Despite fears across the state the proposed budget will have to be
completely reworked now that the proposal to tax incomes over $100,000 has
been scratched, President Wade Gilley is urging UT staff and students to
support the budget devised by the Senate Finance Committee on June 7.
The proposed senate budget, which does not include an income tax, includes
$74 million in capital improvements, a 4 percent increase in average staff
salary, a 6 percent increase in average faculty salary, $10 million for
equipment and $15 million for research matching funds.
“The university is getting a much higher priority this year, ” Gilley said.
“This is an important change.”
The Senate Finance Committee made room on its budget to fully fund
improvements proposed by Governor Don Sundquist for higher education.
Just as Sundquist approves of the committee’s spending priorities,
Knoxville’s senate representative Tim Burchett voted for the proposed
budget.
Among the improvements are the planning for a pharmacy building in
Chattanooga and renovations to the Glocker Business Administration Building
here on campus.
Input from current and former students at the university has had an
important role in making UT a priority.
“The key advocates for higher priority are students and alumni, both have
done an extraordinary job,” Gilley said. “The e-mail that alumni, faculty,
and staff generated has also been impressive.”
Although the senate committee’s proposed budget is not as favorable to UT
as Sundquist’s own budget, Gilley believes it is certainly going in the
right direction.
“There is now a consensus that the university must be better funded,”
Gilley said. “I am still optimistic about a better budget for the
university this year, but not to catch up on funds we really need.”
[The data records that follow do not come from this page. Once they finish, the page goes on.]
theorem witness_LinkSetActsOnTheLinkItNames :
    running.ready ∧ (running.link 7).rx.enable = false ∧ (running.link 7).rx.enable ≠ true
    ∧ ([] : List Byte).length ≠ 4 ∧ 1 < (2 : Byte).toNat ∧ 2 < (3 : Byte).toNat ∧ ((1 : Byte) ≠ 0x00 ∧ (1 : Byte) ≠ 0x02)
    ∧ ((1 : Byte).toNat ≤ 1 ∧ (2 : Byte).toNat ≤ 2 ∧ ((2 : Byte) = 0x00 ∨ (2 : Byte) = 0x02) ∧ 8 ≤ (8 : Byte).toNat) := by
  exact ⟨running_ready, by decide +kernel⟩

theorem witness_FramesAreTakenAndKept :
    ((linkThree.link 3).rx.parityPolicy ≠ .pass) ∧ (linkThree.link 3).conv.state = .seek
    ∧ (∃ n t, ConvState.acquire 4410 1 = .acquire n t)
    ∧ ({ Converter.reset with state := .holdover (lockOf 4410) 1 } : Converter).state = .holdover (lockOf 4410) 1
    ∧ (let c (n : Nat) : Converter := { Converter.reset with state := .locked (lockOf 4410), fifo := List.replicate n silentFrame }
       (c 58).fifo.length + 1 < 60 ∧ 60 ≤ (c 59).fifo.length + 1) := by
  refine ⟨by decide +kernel, by decide +kernel, ⟨_, _, rfl⟩, rfl, by decide +kernel⟩

theorem witness_FrameArrivalIsCountedAndDelivered :
    (linkThree.link 3).rx.enable = true ∧ (running.link 3).rx.enable = false := by decide +kernel

/-- A converter without a ratio, one in HOLDOVER with nothing held, a read that leaves 4 frames and one that leaves 3. -/
theorem witness_OutputReadsConvertTheFifo :
    ((0 : Nat) < 1048576 ∧ 1048575 < 1048576) ∧ Converter.reset.state.lock? = none
    ∧ ({ lockedAt 0 with state := .holdover (lockOf 4410) 1 } : Converter).state = .holdover (lockOf 4410) 1 ∧ (lockedAt 0).fifo = []
    ∧ (let c (n : Nat) : Converter := { lockedAt n with readPhase := 1048575 }
       (c 5).state.lock? = some (lockOf 4410) ∧ (c 4).fifo ≠ [] ∧ ((c 4).readPhase + (lockOf 4410).ratio) / 1048576 = 1
       ∧ (c 4).state = .locked (lockOf 4410) ∧ ((c 4).fifo.drop 1).length ≤ 3 ∧ 4 ≤ ((c 5).fifo.drop 1).length
       ∧ ((c 4).fifo.take 1).getLast? = some silentFrame ∧ ((c 4).fifo.drop 1).head? = some silentFrame)
    ∧ (let s := soundingPart (lockedAt 40)
       s.startUp = false ∧ s.blockEndDue = false ∧ (s.link 0).conv.read.slip = false
       ∧ (∃ t, exec (.houseSample true true true) s = .next t)
       ∧ ((soundingPart { lockedAt 4 with readPhase := 1048575 }).link 0).conv.read.slip = true) := by
  refine ⟨by decide, rfl, rfl, rfl, by decide +kernel, rfl, by decide +kernel, by decide +kernel, ⟨_, rfl⟩, by decide +kernel⟩

/-- N at both ends of the range and just outside; a step of 2 and of 3 in ACQUIRE; a window 22 and 23 from a reference of 4,410,
with the tally and the fill at their boundaries. -/
theorem witness_WindowsAreJudgedByTheState :
    Converter.reset.state = .off ∧ ({ Converter.reset with state := .seek } : Converter).state = .seek
    ∧ (2800 ≤ 2800 ∧ 2800 ≤ 10000) ∧ (2800 ≤ 10000 ∧ 10000 ≤ 10000) ∧ 2799 < 2800 ∧ 10000 < 10001
    ∧ (let c : Converter := { lockedAt 32 with state := .acquire 4410 3 }
       c.state = .acquire 4410 3 ∧ max 4412 4410 - min 4412 4410 ≤ 2 ∧ 2 < max 4413 4410 - min 4413 4410 ∧ 2 < 3
       ∧ c.fifo.getLast? = some silentFrame)
    ∧ (lockedAt 32).state = .locked (lockOf 4410) ∧ (lockOf 4410).nRef = 4410
    ∧ max 4432 4410 - min 4432 4410 ≤ max 2 (4410 / 200) ∧ ¬ max 4433 4410 - min 4433 4410 ≤ max 2 (4410 / 200)
    ∧ (let c (n b : Nat) : Converter := { lockedAt n with state := .holdover (lockOf 4410) b, lastRead := some silentFrame }
       (c 4 3).state = .holdover (lockOf 4410) 3 ∧ 3 < 4 ∧ (c 4 4).state = .holdover (lockOf 4410) 4
       ∧ 4 ≤ (c 4 1).fifo.length ∧ (c 59 1).fifo.length ≤ 59 ∧ 60 ≤ (c 60 1).fifo.length ∧ (c 3 1).fifo.length ≤ 3
       ∧ (c 3 1).lastRead = some silentFrame) := by decide +kernel
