/-! ### Shares of a house sample and the clock -/

/-- A law that does not read the reference unit sees a share of a house sample as the share alone. -/
theorem onSample_keep {ps : List Part} (hr : Reads ps q) (hp : Part.ref ∉ ps) {f : State → State}
    (hf : q { s with ref := s.ref.tick } → q (f { s with ref := s.ref.tick })) (hq : q s) : q (s.onSample f) := by
  have hd : ∀ x ∈ ps, x ∉ [Part.ref] := fun x hx h => hp (by simp at h; exact h ▸ hx)
  exact hr.keep (withRef_sameBut _ _) hd (hf (hr.keep (withRef_sameBut s _) hd hq))

end Sys2Proof.Machine
end

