theorem sends_of_sameBut {ps : List Part} (h : s.sameBut ps t) (hp : ∀ x ∈ sendingParts, x ∉ ps := by decide) : Sends [] [] s t where
  counter := fun c _ => State.counter_congr (h .counters (hp .counters (by decide))).symm c
  source := fun n _ => State.source_congr (h .sources (hp .sources (by decide))).symm n
  raised := .of_same (h .counters (hp .counters (by decide))).symm (State.source_congr (h .sources (hp .sources (by decide))).symm _)
    (congrArg RefUnit.hsc (h .ref (hp .ref (by decide))).symm)
  outputs := outputsSafe_reads.keep h (fun x hx => hp x (by fin_cases hx <;> decide))

theorem sends_refl (s : State) : Sends [] [] s s := sends_of_sameBut (sameBut_refl s [])

theorem Sends.behind {es : List Sent} {ns : List (Fin 59)} {ps : List Part} (k : Sends es ns t u) (h : s.sameBut ps t)
    (hp : ∀ x ∈ sendingParts, x ∉ ps := by decide) : Sends es ns s u :=
  (sends_of_sameBut h hp).trans k

theorem Sends.before {es : List Sent} {ns : List (Fin 59)} {ps : List Part} (k : Sends es ns s t) (h : t.sameBut ps u)
    (hp : ∀ x ∈ sendingParts, x ∉ ps := by decide) : Sends es ns s u := by
  have := k.trans (sends_of_sameBut h hp)
  rwa [List.append_nil, List.append_nil] at this

theorem count_sends (s : State) {e : CountEvent} (he : e ≠ .alarmRaise) (o : Option (Fin 8)) (k : Nat) :
    Sends [(e, o, k)] [] s (s.count e o k) where
  counter _ hc := count_counter s hc e o k
  source _ hn := count_source_ne s hn e o k
  raised := count_raised s he o k
  outputs := count_outputsSafe e o k

theorem latch_sends (s : State) {n : Fin 59} (hn : n ≠ counterSource) : Sends [] [n] s (s.latch n) where
  counter c hc := latch_counter s hc n
  source m hm := by
    by_cases h : m = n
    · subst h; rw [latch_source s hn, List.count_singleton_self]; rfl
    · rw [latch_source_ne s hm h, List.count_singleton, if_neg (by simpa using Ne.symm h)]; rfl
  raised := latch_raised s hn
  outputs := latch_outputsSafe n

/-! ### What the lists say -/

section
variable {es : List Sent} {ns : List (Fin 59)}

theorem Sends.raisesCounted (h : Sends es ns s t) : s.raisesCounted ns.length t := h.raised.raisesCounted

/-- A list of the events of one kind, all of one owner and amount 1, is so many of them. -/
theorem Sends.countedIn (h : Sends es ns s t) {e : CountEvent} (he : e ≠ .alarmRaise) {o : Option (Fin 8)} {k : Nat}
    (hes : es.filter (fun x => x.1 == e) = List.replicate k (e, o, 1)) : s.countedIn e o k t := fun c hc => by
  rw [h.counter c (by rw [hc]; simpa using he), Counter.offerAll_filter hc, hes, Counter.offerAll_replicate]

theorem Sends.latchedIn (h : Sends es ns s t) {n : Fin 59} (hn : n ≠ counterSource) {k : Nat} (hk : 0 < k) (hns : ns.count n = k) :
    s.latchedIn n k s.ref.hsc t := latchedIn_of_source hk (by rw [h.source n hn, hns])

theorem Sends.source_of_not_mem (h : Sends es ns s t) {n : Fin 59} (hn : n ≠ counterSource) (hns : n ∉ ns) :
    t.source n = s.source n := by rw [h.source n hn, List.count_eq_zero_of_not_mem hns]; rfl

theorem Sends.counter_of_not_mem (h : Sends es ns s t) {c : Fin 8} (ha : (s.counter c).event ≠ some .alarmRaise)
    (hc : ∀ e ∈ es, (s.counter c).event ≠ some e.1) : t.counter c = s.counter c := by
  rw [h.counter c ha, Counter.offerAll_of_ne hc]
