-- ==== Sys2Proof/Proofs/Arrivals.lean ====
section
/-! PROOFS. Frame arrivals and discards with the events they send, and what no request but ROUTE.SET and COUNT.SET changes. -/

namespace Sys2Proof.Machine

variable {s t : State}

/-! ### Discards (R183) -/

theorem discardFrame_sends (h : s.ahead = []) : Sends [(.controlErr, none, 1)] [controlSource] s s.discardFrame := by
  rw [State.discardFrame, settled_of_nil (s := s.hunt) h]
  exact ((latch_sends s.hunt controlSource_ne_counterSource).trans (count_sends _ (by decide) _ _)).behind (setPort_sameBut s _)

theorem discardFrame_sameBut (h : s.ahead = []) : s.sameBut (.port :: eventParts) s.discardFrame := by
  rw [State.discardFrame, settled_of_nil (s := s.hunt) h]
  exact sameBut_trans (sameBut_mono (setPort_sameBut s _) (by decide))
    (sameBut_mono (sameBut_trans (latch_sameBut _ _) (count_sameBut _ _ _ _)) (by decide))

theorem discardFrame_port (h : s.ahead = []) : s.discardFrame.port = { s.port with rx := .hunt, reception := [] } := by
  rw [State.discardFrame, settled_of_nil (s := s.hunt) h,
    ← sameBut_trans (latch_sameBut s.hunt controlSource) (count_sameBut _ .controlErr none 1) .port (by decide)]
  rfl

theorem latchedIn_one_iff {n : Fin 59} {stamp : Stamp} : s.latchedIn n 1 stamp t ↔
    (t.source n).raiseCount = satInc 255 (s.source n).raiseCount ∧ (t.source n).lastRaise = some stamp
      ∧ ((s.source n).accepted = false → (t.source n).pending = true) ∧ ((s.source n).accepted = true → (t.source n).again = true) := by
  rw [State.latchedIn, satInc_255]

/-- Settles O7. -/
theorem discardRaisesControlAndCounts : Obligations.DiscardRaisesControlAndCounts := by
  intro s cause hs
  refine ⟨fun hc ha => ?_, fun hc => ?_, fun hr => ?_⟩
  · have h := discardFrame_sends ha
    obtain ⟨hcount, hstamp, hpend, hagain⟩ :=
      latchedIn_one_iff.mp (h.latchedIn controlSource_ne_counterSource Nat.one_pos (List.count_singleton_self ..))
    refine ⟨_, exec_discard hs hc, discardFrame_port ha, hcount, hstamp, hpend, hagain, ?_, h.raisesCounted,
      (h.within (evs := [.controlErr]) (srcs := [controlSource]) (by simp) (by simp)).otherSources,
      (h.within (evs := [.controlErr]) (srcs := [controlSource]) (by simp) (by simp)).otherCounters, discardFrame_sameBut ha, fun hrx => ?_⟩
    · exact h.countedIn (o := none) (k := 1) (by decide) rfl
    · have hrec : s.port.receiving = true := by simpa [Port.receiving] using hrx
      simp [exec, execInterByteGap, hs, hrec]
  · simp [exec, execRequestFrameDiscard, hc]
  · have hrec : s.port.receiving = false := by simp [Port.receiving, hr]
    simp [exec, execInterByteGap, hrec]

/-! ### Arrivals (section 1.3) -/

/-- An arrival at the link itself, before its events. -/
def State.arrived (s : State) (l : Fin 8) (f : AudioFrame) (ok : Bool) : State :=
  (s.setRx l ((s.link l).rx.take (takeFrame (s.link l).rx f ok))).setConv l
    ((s.link l).conv.deliver (takeFrame (s.link l).rx f ok).slots).1

theorem arrive_of_enabled {l : Fin 8} (h : (s.link l).rx.enable = true) (f : AudioFrame) (ok : Bool) : s.arrive l f ok =
    if ((s.link l).conv.deliver (takeFrame (s.link l).rx f ok).slots).2 then
      ((s.arrived l f ok).acceptanceEvents l (takeFrame (s.link l).rx f ok)).slipEvents l
    else (s.arrived l f ok).acceptanceEvents l (takeFrame (s.link l).rx f ok) := by
  simp only [State.arrive, h, Bool.not_true, Bool.false_eq_true, if_false]
  rfl

theorem arrived_sameBut (s : State) (l : Fin 8) (f : AudioFrame) (ok : Bool) : s.sameBut [.links] (s.arrived l f ok) :=
  sameBut_trans (setLink_sameBut s l _) (setLink_sameBut _ l _)

theorem arrived_link (s : State) (l : Fin 8) (f : AudioFrame) (ok : Bool) : (s.arrived l f ok).link l =
    ⟨(s.link l).rx.take (takeFrame (s.link l).rx f ok), ((s.link l).conv.deliver (takeFrame (s.link l).rx f ok).slots).1⟩ := by
  simp [State.arrived, State.setConv, State.setRx]

theorem arrived_otherLinks (s : State) (l : Fin 8) (f : AudioFrame) (ok : Bool) : s.otherLinks l (s.arrived l f ok) := by
  intro k hk
  simp [State.arrived, State.setConv, State.setRx, State.link_setLink_ne _ hk]

/-- The counting events of an arrival (R10, R30). -/
def arrivalSent (l : Fin 8) (t : Taken) (slip : Bool) : List Sent := t.sent l ++ if slip then [(.slip, some l, 1)] else []

theorem arrive_sends {l : Fin 8} (h : (s.link l).rx.enable = true) (f : AudioFrame) (ok : Bool) :
    Sends (arrivalSent l (takeFrame (s.link l).rx f ok) ((s.link l).conv.deliver (takeFrame (s.link l).rx f ok).slots).2)
      (if ((s.link l).conv.deliver (takeFrame (s.link l).rx f ok).slots).2 then [slipSource l] else []) s (s.arrive l f ok) := by
  rw [arrive_of_enabled h]
  have ha := (acceptanceEvents_sends (s.arrived l f ok) l (takeFrame (s.link l).rx f ok)).behind (arrived_sameBut s l f ok)
  unfold arrivalSent
  split
  · exact ha.trans (slipEvents_sends _ l)
  · rw [List.append_nil]; exact ha

theorem arrive_links {l : Fin 8} (h : (s.link l).rx.enable = true) (f : AudioFrame) (ok : Bool) :
    (s.arrive l f ok).links = (s.arrived l f ok).links := by
  rw [arrive_of_enabled h]
  split
  · rw [State.slipEvents_links, State.acceptanceEvents_links]
  · rw [State.acceptanceEvents_links]

theorem filter_sent_frameSubst (l : Fin 8) (t : Taken) (slip : Bool) : (arrivalSent l t slip).filter (fun x => x.1 == .frameSubst)
    = List.replicate (if t.substituted then 1 else 0) (.frameSubst, some l, 1) := by
  cases hs : t.substituted <;> cases slip <;> simp [arrivalSent, Taken.sent, hs]

theorem filter_sent_slotInvalid (l : Fin 8) (t : Taken) (slip : Bool) : (arrivalSent l t slip).filter (fun x => x.1 == .slotInvalid)
    = List.replicate t.zeroed (.slotInvalid, some l, 1) := by
  cases hs : t.substituted <;> cases slip <;> simp [arrivalSent, Taken.sent, hs]

theorem filter_sent_slip (l : Fin 8) (t : Taken) (slip : Bool) : (arrivalSent l t slip).filter (fun x => x.1 == .slip)
    = List.replicate (if slip then 1 else 0) (.slip, some l, 1) := by
  cases hs : t.substituted <;> cases slip <;> simp [arrivalSent, Taken.sent, hs]

theorem arrivalSent_events (l : Fin 8) (t : Taken) (slip : Bool) : ∀ e ∈ arrivalSent l t slip, e.1 ∈ [CountEvent.frameSubst, .slotInvalid, .slip] := by
  intro e he
  simp only [arrivalSent, Taken.sent, List.mem_append, List.mem_replicate] at he
  rcases he with (he | ⟨-, rfl⟩) | he
  · split at he <;> simp_all
  · simp
  · split at he <;> simp_all

theorem repeat_eq_iterate {α : Type} (f : α → α) (n : Nat) (a : α) : Nat.repeat f n a = f^[n] a := by
  induction n with
  | zero => rfl
  | succ n ih => rw [Function.iterate_succ_apply', ← ih]; rfl

/-- Settles O15. -/
theorem frameArrivalIsCountedAndDelivered : Obligations.FrameArrivalIsCountedAndDelivered := by
  intro s l f ok
  refine ⟨fun h => by simp [exec, execFrameArrival, h], fun h ha => ?_⟩
  have hexec : exec (.frameArrival l f ok) s = .next (s.arrive l f ok) := by simp [exec, execFrameArrival, h, settled_of_nil ha]
  have hsends := arrive_sends h f ok
  have hlink : (s.arrive l f ok).link l = (s.arrived l f ok).link l := State.link_congr (arrive_links h f ok) l
  have hwithin := hsends.within (srcs := [slipSource l]) (arrivalSent_events _ _ _) (by split <;> simp)
  have hsubst := hsends.countedIn (by decide) (filter_sent_frameSubst _ _ _)
  have hslip := hsends.countedIn (by decide) (filter_sent_slip _ _ _)
  have hinvalid := hsends.countedIn (by decide) (filter_sent_slotInvalid _ _ _)
  refine ⟨_, hexec, ?_, ?_, fun hs => ?_, fun c hc => ?_, fun hs => ⟨?_, ?_, ?_⟩, fun hs c hc => ?_, fun hs => ⟨?_, ?_, fun c hc => ?_⟩,
    fun k hk => ?_, hwithin.otherSources, hwithin.otherCounters, arrive_sameBut s l f ok⟩
  · rw [hlink, arrived_link]; rfl
  · rw [hlink, arrived_link]
  · rw [hs] at hsubst; exact hsubst
  · rw [hinvalid c hc, repeat_eq_iterate]
  · rw [hs] at hslip; exact hslip
  · exact hsends.latchedIn (slipSource_ne_counterSource l) Nat.one_pos (by rw [hs, if_pos rfl, List.count_singleton_self])
  · have := hsends.raisesCounted; rw [hs] at this; exact this
  · rw [hs] at hsubst; exact hsubst c hc
  · exact hsends.source_of_not_mem (slipSource_ne_counterSource l) (by rw [hs]; simp)
  · have := hsends.raisesCounted; rw [hs] at this; exact this
  · rw [hs] at hslip; exact hslip c hc
  · rw [State.link_congr (arrive_links h f ok) k]; exact arrived_otherLinks s l f ok k hk

/-! ### One writer (R39, R180) -/

theorem countRaises_once (s : State) : Raised 1 0 s (countRaises 9 1 s) :=
  countRaises_raised s (by have := uncrossed_le s; omega)

theorem closedLive_sameBut (s : State) (p : Fin 8) (e : Extent) : s.sameBut [.progs, .freeList, .groups] (s.closedLive p e) := by
  have hc := sameBut_mono (qs := [.progs, .freeList, .groups]) (closeProgramme_sameBut s p (s.prog p).closedLive e) (by decide)
  unfold State.closedLive
  split
  · exact sameBut_trans hc (sameBut_mono (leftWaiting_sameBut _ _) (by decide))
  · exact hc

theorem closeSources_sameBut (s : State) (p : Fin 8) : s.sameBut [.sources, .attn, .contacts] (s.closeSources p) :=
  sameBut_trans (sameBut_trans (setSource_sameBut_flags s _ _) (setSource_sameBut_flags _ _ _)) (setSource_sameBut_flags _ _ _)

theorem effect_settings (h : Effect s t) (c : Fin 8) : (t.counter c).zeroed = (s.counter c).zeroed := by
  have same {ps : List Part} {u : State} (hb : s.sameBut ps u) (hp : Part.counters ∉ ps := by decide) :
      (u.counter c).zeroed = (s.counter c).zeroed := by rw [State.counter_congr (hb .counters hp)]
  cases h with
  | nothing => rfl
  | linkSet l en pp sp =>
    unfold State.setLinkPolicy
    dsimp only
    split
    · rfl
    · exact (report_raised _ (lockSource_ne_counterSource l) en).bank.settings c
  | opened x p ls g start free hx hc hl ha => rfl
  | closedClearing p e left k hl => rfl
  | closedLive p e w hl =>
    exact same (sameBut_trans (sameBut_mono (qs := [.progs, .freeList, .groups, .sources, .attn, .contacts]) (closedLive_sameBut s p e.extent) (by decide))
      (sameBut_mono (closeSources_sameBut _ p) (by decide)))
  | grouped p g hc => rfl
  | drafted p r v hr => rfl
  | committed p r hd h0 h1 => rfl
  | unstaged p => rfl
  | started p r hd hr => exact (enterRecord_within _ p r).bank.settings c
  | held p => exact (hold_within s p).bank.settings c
  | heldAll => exact (holdAll_within s).bank.settings c
  | resumed p r hh => exact (enterRecord_within s p _).bank.settings c
  | reportsRead p => exact (afterRead_within _ p).bank.settings c
  | cueSet g src timeout restart snapshot => exact (report_raised _ frameRefSource_ne_counterSource _).bank.settings c
  | armed g => exact same (armGroup_sameBut s _)
  | cued g => exact (takeCue_within s g _).bank.settings c
  | snapRead g x => rfl
  | loudSet p x => rfl
  | loudRestart p => rfl
  | loudRead p => rfl
  | gainSet p x m => rfl
  | almSet n prio masked rt ct hn =>
    unfold State.storeSettings
    split
    · exact (countRaises_once _).bank.settings c
    · split <;> rfl
  | almLevel v => rfl
  | almNext n hn => rfl
  | almClose n hn => rfl
  | contactSet c ceil m => rfl
  | zeroed k =>
    by_cases hk : c = k
    · subst hk; rw [State.counter_setCounter]; rfl
    · rw [State.counter_setCounter_ne s hk]
  | allZeroed =>
    have h : (s.clearCounters.counter c).zeroed = (s.counter c).zeroed := by rw [clearCounters_counter]; rfl
    exact h

/-- Settles O21. -/
theorem routesAndCounterSettingsHaveOneWriter : Obligations.RoutesAndCounterSettingsHaveOneWriter := by
  intro code body s
  refine ⟨fun hr => ?_, fun hc c => ?_⟩
  · by_cases hc : code = 0x70
    · subst hc
      rw [show takeRequest 0x70 body s = takeCountSet body s from rfl]
      rcases takeCountSet_cases s body with ⟨st, h⟩ | ⟨k, x, h⟩ <;> rw [h] <;> rfl
    · rcases takeRequest_lawful s body hr hc with ⟨st, h⟩ | ⟨-, h⟩
      · rw [h]; rfl
      · exact (effect_sameBut h .routes (by decide)).symm
  · have hz : ((takeRequest code body s).state.counter c).zeroed = (s.counter c).zeroed := by
      by_cases hr : code = 0x12
      · subst hr
        rw [show takeRequest 0x12 body s = takeRouteSet body s from rfl]
        rcases takeRouteSet_cases s body with ⟨st, h⟩ | ⟨n, r, h⟩ <;> rw [h] <;> rfl
      · rcases takeRequest_lawful s body hr hc with ⟨st, h⟩ | ⟨-, h⟩
        · rw [h]; rfl
        · exact effect_settings h c
    simp only [Counter.zeroed, Counter.mk.injEq] at hz
    obtain ⟨h1, h2, h3, h4, h5, -, -⟩ := hz
    exact ⟨h1, h2, h3, h4, h5⟩

end Sys2Proof.Machine
end

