-- ==== Sys2Proof/Proofs/AlarmLaws.lean ====
section
/-! PROOFS. Events and condition reports together, and the laws of the alarm sources and of ATTN and the contacts, which every
step keeps (chapters 8 and 9). -/

namespace Sys2Proof.Machine

variable {s t u : State}

/-! ### Level sources -/

theorem level_ne_counterSource {n : Fin 59} (h : sourceIsLevel n = true) : n ≠ counterSource := by rintro rfl; cases h

theorem lockSource_level (l : Fin 8) : sourceIsLevel (lockSource l) = true := by revert l; decide
theorem silenceSource_level (p : Fin 8) : sourceIsLevel (silenceSource p) = true := by revert p; decide
theorem loudHighSource_level (p : Fin 8) : sourceIsLevel (loudHighSource p) = true := by revert p; decide
theorem loudLowSource_level (p : Fin 8) : sourceIsLevel (loudLowSource p) = true := by revert p; decide
theorem frameRefSource_level : sourceIsLevel frameRefSource = true := by decide

/-! ### One source under events and reports -/

/-- What events and, at a level source, reports and timer steps leave of a source: its priority and the accepted flag, no pending flag
beside an accepted one, and of a latched source all that only a level source uses (R144, R152). -/
structure Source.keptAs (lvl : Bool) (r x : Source) : Prop where
  priority : x.priority = r.priority
  accepted : x.accepted = r.accepted
  pending : x.pending = true → r.pending = true ∨ r.accepted = false
  condition : lvl = false → x.condition = r.condition
  qualified : lvl = false → x.qualified = r.qualified
  timer : lvl = false → x.timer = r.timer
  raiseTime : lvl = false → x.raiseTime = r.raiseTime
  clearTime : lvl = false → x.clearTime = r.clearTime

theorem Source.keptAs.refl (lvl : Bool) (r : Source) : r.keptAs lvl r :=
  ⟨rfl, rfl, .inl, fun _ => rfl, fun _ => rfl, fun _ => rfl, fun _ => rfl, fun _ => rfl⟩

theorem Source.keptAs.trans {lvl : Bool} {r x y : Source} (h : r.keptAs lvl x) (k : x.keptAs lvl y) : r.keptAs lvl y where
  priority := k.priority.trans h.priority
  accepted := k.accepted.trans h.accepted
  pending hy := (k.pending hy).elim h.pending (fun hx => .inr (h.accepted ▸ hx))
  condition hl := (k.condition hl).trans (h.condition hl)
  qualified hl := (k.qualified hl).trans (h.qualified hl)
  timer hl := (k.timer hl).trans (h.timer hl)
  raiseTime hl := (k.raiseTime hl).trans (h.raiseTime hl)
  clearTime hl := (k.clearTime hl).trans (h.clearTime hl)

/-- At a level source the first three suffice. -/
theorem Source.keptAs.ofLevel {r x : Source} (hp : x.priority = r.priority) (ha : x.accepted = r.accepted)
    (hpend : x.pending = true → r.pending = true ∨ r.accepted = false) : r.keptAs true x :=
  ⟨hp, ha, hpend, nofun, nofun, nofun, nofun, nofun⟩

theorem latched_pending (r : Source) (hsc : Stamp) (h : ((r.raised hsc).latched).pending = true) : r.pending = true ∨ r.accepted = false := by
  cases ha : r.accepted
  · exact .inr rfl
  · rw [Source.latched, if_pos (by exact ha)] at h; exact .inl h

theorem latchedTimes_keptAs (hsc : Stamp) (k : Nat) (lvl : Bool) (r : Source) : r.keptAs lvl (r.latchedTimes hsc k) := by
  have hpend : (r.latchedTimes hsc k).pending = true → r.pending = true ∨ r.accepted = false := by
    induction k with
    | zero => exact .inl
    | succ k ih =>
      intro h
      rcases latched_pending (r.latchedTimes hsc k) hsc h with h | h
      · exact ih h
      · exact .inr ((Source.latchedTimes_accepted hsc k r).symm.trans h)
  obtain ⟨hcond, hqual, htimer, hprio, -, hraise, hclear⟩ := latchedTimes_settings hsc k r
  exact ⟨hprio, Source.latchedTimes_accepted hsc k r, hpend, fun _ => hcond, fun _ => hqual, fun _ => htimer, fun _ => hraise, fun _ => hclear⟩

theorem qualifiedAt_keptAs (hsc : Stamp) (r : Source) : r.keptAs true (r.qualifiedAt hsc) :=
  .ofLevel rfl rfl (fun h => by simpa [Source.qualifiedAt] using h)

theorem reported_keptAs (hsc : Stamp) (v : Bool) (r : Source) : r.keptAs true (r.reported hsc v) := by
  unfold Source.reported
  split
  · exact .refl true r
  · split
    · exact .ofLevel rfl rfl (fun h => by simpa [Source.qualifiedAt] using h)
    · split
      · exact .ofLevel rfl rfl nofun
      · exact .ofLevel rfl rfl .inl

theorem stepped_keptAs (hsc : Stamp) (r : Source) : r.keptAs true (r.stepped hsc) := by
  unfold Source.stepped
  split
  · exact .refl true r
  · split
    · exact qualifiedAt_keptAs hsc r
    · split
      · exact .ofLevel rfl rfl nofun
      · exact .ofLevel rfl rfl .inl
The University of Tennessee needs to compensate for a 10 percent
underfunding in the past 10 years, Gilley said.
“The establishment of a higher priority is a long-term process and we’ll
have to start at it once again this fall,” Gilley said.
Gilley urges all students to thank their perspective legislators across the
state for their support and to ask them to keep fighting for higher
education.
The senate and house are currently in conference shaping a budget.
Proceedings are now expected to be slow due to a legislative deadlock on
taxes and spending.
The House of Representatives and Senate respectively passed budgets in
committee without the income tax, but jointly were deliberating whether to
vote on it. Hopes that the budget would be passed in a few days have been
dimming, sending worries among those concerned with how higher education in
the state will be affected.
The new fiscal year for the state of Tennessee begins in two weeks.